[INPUT DATA]
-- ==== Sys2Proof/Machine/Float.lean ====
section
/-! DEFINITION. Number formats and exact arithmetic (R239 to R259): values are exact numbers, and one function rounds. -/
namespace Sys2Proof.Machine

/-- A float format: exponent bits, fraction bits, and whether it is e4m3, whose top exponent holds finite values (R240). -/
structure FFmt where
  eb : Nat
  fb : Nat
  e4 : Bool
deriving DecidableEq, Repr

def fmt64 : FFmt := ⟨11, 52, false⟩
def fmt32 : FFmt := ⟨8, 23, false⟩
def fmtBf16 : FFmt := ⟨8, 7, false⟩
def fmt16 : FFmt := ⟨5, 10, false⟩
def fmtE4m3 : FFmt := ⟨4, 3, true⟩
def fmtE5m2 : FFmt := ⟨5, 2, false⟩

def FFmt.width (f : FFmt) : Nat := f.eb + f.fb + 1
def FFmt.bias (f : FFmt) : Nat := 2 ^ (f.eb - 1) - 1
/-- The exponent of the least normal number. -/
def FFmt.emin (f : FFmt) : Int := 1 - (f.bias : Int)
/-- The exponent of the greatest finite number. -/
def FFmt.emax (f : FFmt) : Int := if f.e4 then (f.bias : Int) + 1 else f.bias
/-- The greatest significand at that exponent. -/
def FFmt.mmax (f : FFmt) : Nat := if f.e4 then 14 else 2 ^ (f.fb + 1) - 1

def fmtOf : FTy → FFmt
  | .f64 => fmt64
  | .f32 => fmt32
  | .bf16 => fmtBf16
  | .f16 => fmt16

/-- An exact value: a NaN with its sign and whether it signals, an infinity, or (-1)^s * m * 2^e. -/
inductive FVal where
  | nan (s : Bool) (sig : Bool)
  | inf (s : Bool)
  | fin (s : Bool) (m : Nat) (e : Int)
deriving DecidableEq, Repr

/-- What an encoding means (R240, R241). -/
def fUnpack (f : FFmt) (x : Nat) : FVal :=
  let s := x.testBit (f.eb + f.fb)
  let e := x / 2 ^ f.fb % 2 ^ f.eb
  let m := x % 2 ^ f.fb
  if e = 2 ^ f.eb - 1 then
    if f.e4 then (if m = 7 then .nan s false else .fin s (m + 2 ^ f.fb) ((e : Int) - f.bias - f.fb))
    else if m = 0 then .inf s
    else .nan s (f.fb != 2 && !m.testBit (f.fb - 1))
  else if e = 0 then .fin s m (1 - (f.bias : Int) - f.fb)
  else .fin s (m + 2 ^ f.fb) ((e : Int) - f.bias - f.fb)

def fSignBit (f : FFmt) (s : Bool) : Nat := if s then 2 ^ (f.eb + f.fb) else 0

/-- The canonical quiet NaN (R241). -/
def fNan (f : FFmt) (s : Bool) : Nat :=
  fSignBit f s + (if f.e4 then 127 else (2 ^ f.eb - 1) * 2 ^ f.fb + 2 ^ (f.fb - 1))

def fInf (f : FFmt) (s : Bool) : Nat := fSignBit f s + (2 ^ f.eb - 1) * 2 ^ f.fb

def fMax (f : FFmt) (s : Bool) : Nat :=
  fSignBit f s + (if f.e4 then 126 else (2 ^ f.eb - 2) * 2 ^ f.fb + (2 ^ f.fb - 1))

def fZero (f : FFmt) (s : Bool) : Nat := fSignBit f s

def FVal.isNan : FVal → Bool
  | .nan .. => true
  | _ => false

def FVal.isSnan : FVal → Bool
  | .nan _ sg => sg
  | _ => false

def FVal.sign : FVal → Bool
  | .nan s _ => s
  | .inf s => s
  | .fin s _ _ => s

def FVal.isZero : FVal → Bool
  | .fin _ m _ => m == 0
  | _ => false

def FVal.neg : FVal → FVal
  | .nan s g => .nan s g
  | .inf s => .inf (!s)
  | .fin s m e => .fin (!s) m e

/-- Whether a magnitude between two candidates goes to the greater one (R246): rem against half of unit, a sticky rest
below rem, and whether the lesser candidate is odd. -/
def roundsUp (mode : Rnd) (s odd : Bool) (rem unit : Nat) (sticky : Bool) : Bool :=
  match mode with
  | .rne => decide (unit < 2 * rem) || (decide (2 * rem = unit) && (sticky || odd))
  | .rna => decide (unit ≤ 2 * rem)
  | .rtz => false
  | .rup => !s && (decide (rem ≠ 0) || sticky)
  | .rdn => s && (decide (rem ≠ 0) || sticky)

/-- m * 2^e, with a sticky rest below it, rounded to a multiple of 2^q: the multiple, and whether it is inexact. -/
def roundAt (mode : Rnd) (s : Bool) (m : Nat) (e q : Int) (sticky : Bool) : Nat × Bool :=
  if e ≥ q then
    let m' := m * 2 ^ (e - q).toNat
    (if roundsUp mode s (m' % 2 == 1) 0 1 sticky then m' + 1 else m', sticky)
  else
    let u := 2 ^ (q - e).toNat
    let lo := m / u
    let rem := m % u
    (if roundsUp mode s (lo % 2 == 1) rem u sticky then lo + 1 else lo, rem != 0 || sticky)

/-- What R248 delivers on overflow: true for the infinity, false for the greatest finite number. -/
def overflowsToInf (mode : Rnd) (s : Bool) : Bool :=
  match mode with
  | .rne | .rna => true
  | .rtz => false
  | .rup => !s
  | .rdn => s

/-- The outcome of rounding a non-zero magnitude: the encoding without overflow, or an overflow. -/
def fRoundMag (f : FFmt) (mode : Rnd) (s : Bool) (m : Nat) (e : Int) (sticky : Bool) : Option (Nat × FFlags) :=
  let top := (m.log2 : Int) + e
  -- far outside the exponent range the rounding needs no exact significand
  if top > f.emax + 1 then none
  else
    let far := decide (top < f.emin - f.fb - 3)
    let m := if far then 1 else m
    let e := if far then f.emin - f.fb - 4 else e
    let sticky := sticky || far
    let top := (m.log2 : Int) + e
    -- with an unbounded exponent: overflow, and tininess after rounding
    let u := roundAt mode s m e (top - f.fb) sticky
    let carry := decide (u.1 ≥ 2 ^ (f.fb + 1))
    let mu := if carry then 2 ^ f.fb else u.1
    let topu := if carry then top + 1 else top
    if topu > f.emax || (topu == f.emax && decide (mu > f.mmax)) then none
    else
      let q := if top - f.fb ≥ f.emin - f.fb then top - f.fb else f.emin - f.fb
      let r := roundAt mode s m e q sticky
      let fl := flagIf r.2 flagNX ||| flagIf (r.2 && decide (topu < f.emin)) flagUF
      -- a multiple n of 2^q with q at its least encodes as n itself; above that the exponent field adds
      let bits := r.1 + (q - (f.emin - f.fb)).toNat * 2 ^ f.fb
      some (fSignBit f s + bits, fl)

[TASK] Using the material above, tally the lines that hold the string "rounding". Reply with the number alone.

[EXERCISE RESPONSE] 3